[Work instructions]
After reading the listing below, copy it out exactly.

[Supplied information]
______________________________

/-- The fabric beside its entries: the arrays; the die power readings of the turn in progress in mW; the tick whose
operator arrays are clamped; the fenced regions that wait for their reconfiguration, with the tick of their fence; the
deferred rotations and the turn of each region's last one; the arrays whose step of this tick writes no results; the
turn of the last stance change; the row program's reservation. -/
structure Fabric where
  arrays : AMap Arr := []
  powerSum : Nat := 0
  powerTicks : Nat := 0
  powerMax : Nat := 0
  lowTurns : Nat := 0
  clampTick : Option Nat := none
  fences : List (Nat × Nat) := []
  deferredRotation : List Nat := []
  rotated : AMap Nat := []
  noResult : List Nat := []
  stanceTurn : Option Nat := none
  reserved : Nat := 0
  deriving DecidableEq, Repr

/-- A memory stack beside its entries: the poisoned lines; by bank and by page, the spare rows and the reserve page in
use; the slots whose channel is lost, with the tick of the loss; the channels in their zero fill; whether background
traffic is granted, refresh is doubled, background admission is throttled; the utilisation readings of the turn; the
turn of the last patrol pass; the blocks carved for guests. -/
structure Stack where
  poisoned : List Nat := []
  sparedRows : AMap Nat := []
  pages : AMap Nat := []
  lostSlots : List (Nat × Nat) := []
  fills : List Nat := []
  background : Bool := true
  fastRefresh : Bool := false
  throttled : Bool := false
  utilSum : Nat := 0
  utilTicks : Nat := 0
  scrubTurn : Nat := 0
  carved : Nat := 0
  deriving DecidableEq, Repr

/-! ### Guests, ingest and the guard (chapters 5 to 7) -/

/-- A sensor entry of a passport (R144); temperatures are I16 codes. -/
structure SensorDef where
  node : Nat
  limit : Nat
  static : Nat
  deriving DecidableEq, Repr

/-- A pair entry of a passport (R145). -/
structure PairDef where
  a : Nat
  b : Nat
  tol : Nat
  deriving DecidableEq, Repr

/-- A passport (R143); `fpr` is 0 without a fingerprint. -/
structure Passport where
  id : Nat
  vendor : Nat
  cls : Nat
  kind : Nat
  branch : Nat
  floor : Nat
  orphan : Nat
  maxCap : Nat
  hasFpr : Bool
  fpr : Nat
  sensors : List SensorDef
  pairs : List PairDef
  deriving DecidableEq, Repr

/-- A per-guest record as it left (R166): `tick` is its bundle's `TICK`, `lapse` the tick at whose end its hold
lapses (for a RELEASE, that of the cut it ended). -/
structure CapRec where
  kind : Nat
  ceiling : Nat
  slew : Nat
  hold : Nat
  tick : Nat
  lapse : Nat
  deriving DecidableEq, Repr

/-- The permitted cap of R207 as it stands in one tick: the per-guest ceiling on its ramp, the record in force, the
records too young to act, the cap, and the slew at which the cap rises after a row cut. -/
structure Emul where
  any : Bool := false
  target : Nat := 0
  slew : Nat := 0
  pg : Nat := 0
  cap : Nat := 0
  current : Option CapRec := none
  queue : List CapRec := []
  rowSlew : Option Nat := none
  deriving DecidableEq, Repr

/-- An episode of a pair (R202 to R204): the ticks counted, the agreeing ticks in a row, the residual sums in °C·tick
and the count at which the sums were last compared. -/
structure PairSt where
  isOpen : Bool := false
  ticks : Nat := 0
  agree : Nat := 0
  sumA : Dy := Dy.zero
  sumB : Dy := Dy.zero
  compared : Nat := 0
  deriving DecidableEq, Repr

/-- The standing record of a counting tick (R192, R211): `disp` is its disposition, `values` the compared values by
sensor. -/
structure Standing where
  recTick : Nat
  frac : Nat
  disp : Nat
  raw : Bytes
  samples : List Nat
  power : Option (Nat × Nat)
  values : List (Nat × Nat)
  fault : Bool
  deriving DecidableEq, Repr

/-- A guard cut in force (R227): `tc` is the tick in which it took force, none while it waits unsent; `pre` the
per-guest ceiling before the episode; `clear` the clear count of R241. -/
structure Cut where
  ceiling : Nat
  tc : Option Nat := none
  depth : Nat := 1
  clear : Nat := 0
  pre : Nat
  deferred : Bool := false
  deriving DecidableEq, Repr

/-- The summary step in progress of one guest (R212). -/
structure Fold where
  maxHot : Option Int := none
  powerSum : Nat := 0
  powerN : Nat := 0
  capSum : Nat := 0
  sampled : Nat := 0
  flags : Nat := 0
  sums : List (Int × Nat) := []
  deriving DecidableEq, Repr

______________________________

[Answer box]
/-- The fabric beside its entries: the arrays; the die power readings of the turn in progress in mW; the tick whose
operator arrays are clamped; the fenced regions that wait for their reconfiguration, with the tick of their fence; the
deferred rotations and the turn of each region's last one; the arrays whose step of this tick writes no results; the
turn of the last stance change; the row program's reservation. -/
structure Fabric where
  arrays : AMap Arr := []
  powerSum : Nat := 0
  powerTicks : Nat := 0
  powerMax : Nat := 0
  lowTurns : Nat := 0
  clampTick : Option Nat := none
  fences : List (Nat × Nat) := []
  deferredRotation : List Nat := []
  rotated : AMap Nat := []
  noResult : List Nat := []
  stanceTurn : Option Nat := none
  reserved : Nat := 0
  deriving DecidableEq, Repr

/-- A memory stack beside its entries: the poisoned lines; by bank and by page, the spare rows and the reserve page in
use; the slots whose channel is lost, with the tick of the loss; the channels in their zero fill; whether background
traffic is granted, refresh is doubled, background admission is throttled; the utilisation readings of the turn; the
turn of the last patrol pass; the blocks carved for guests. -/
structure Stack where
  poisoned : List Nat := []
  sparedRows : AMap Nat := []
  pages : AMap Nat := []
  lostSlots : List (Nat × Nat) := []
  fills : List Nat := []
  background : Bool := true
  fastRefresh : Bool := false
  throttled : Bool := false
  utilSum : Nat := 0
  utilTicks : Nat := 0
  scrubTurn : Nat := 0
  carved : Nat := 0
  deriving DecidableEq, Repr

/-! ### Guests, ingest and the guard (chapters 5 to 7) -/

/-- A sensor entry of a passport (R144); temperatures are I16 codes. -/
structure SensorDef where
  node : Nat
  limit : Nat
  static : Nat
  deriving DecidableEq, Repr

/-- A pair entry of a passport (R145). -/
structure PairDef where
  a : Nat
  b : Nat
  tol : Nat
  deriving DecidableEq, Repr

/-- A passport (R143); `fpr` is 0 without a fingerprint. -/
structure Passport where
  id : Nat
  vendor : Nat
  cls : Nat
  kind : Nat
  branch : Nat
  floor : Nat
  orphan : Nat
  maxCap : Nat
  hasFpr : Bool
  fpr : Nat
  sensors : List SensorDef
  pairs : List PairDef
  deriving DecidableEq, Repr

/-- A per-guest record as it left (R166): `tick` is its bundle's `TICK`, `lapse` the tick at whose end its hold
lapses (for a RELEASE, that of the cut it ended). -/
structure CapRec where
  kind : Nat
  ceiling : Nat
  slew : Nat
  hold : Nat
  tick : Nat
  lapse : Nat
  deriving DecidableEq, Repr

/-- The permitted cap of R207 as it stands in one tick: the per-guest ceiling on its ramp, the record in force, the
records too young to act, the cap, and the slew at which the cap rises after a row cut. -/
structure Emul where
  any : Bool := false
  target : Nat := 0
  slew : Nat := 0
  pg : Nat := 0
  cap : Nat := 0
  current : Option CapRec := none
  queue : List CapRec := []
  rowSlew : Option Nat := none
  deriving DecidableEq, Repr

/-- An episode of a pair (R202 to R204): the ticks counted, the agreeing ticks in a row, the residual sums in °C·tick
and the count at which the sums were last compared. -/
structure PairSt where
  isOpen : Bool := false
  ticks : Nat := 0
  agree : Nat := 0
  sumA : Dy := Dy.zero
  sumB : Dy := Dy.zero
  compared : Nat := 0
  deriving DecidableEq, Repr

/-- The standing record of a counting tick (R192, R211): `disp` is its disposition, `values` the compared values by
sensor. -/
structure Standing where
  recTick : Nat
  frac : Nat
  disp : Nat
  raw : Bytes
  samples : List Nat
  power : Option (Nat × Nat)
  values : List (Nat × Nat)
  fault : Bool
  deriving DecidableEq, Repr

/-- A guard cut in force (R227): `tc` is the tick in which it took force, none while it waits unsent; `pre` the
per-guest ceiling before the episode; `clear` the clear count of R241. -/
structure Cut where
  ceiling : Nat
  tc : Option Nat := none
  depth : Nat := 1
  clear : Nat := 0
  pre : Nat
  deferred : Bool := false
  deriving DecidableEq, Repr

/-- The summary step in progress of one guest (R212). -/
structure Fold where
  maxHot : Option Int := none
  powerSum : Nat := 0
  powerN : Nat := 0
  capSum : Nat := 0
  sampled : Nat := 0
  flags : Nat := 0
  sums : List (Int × Nat) := []
  deriving DecidableEq, Repr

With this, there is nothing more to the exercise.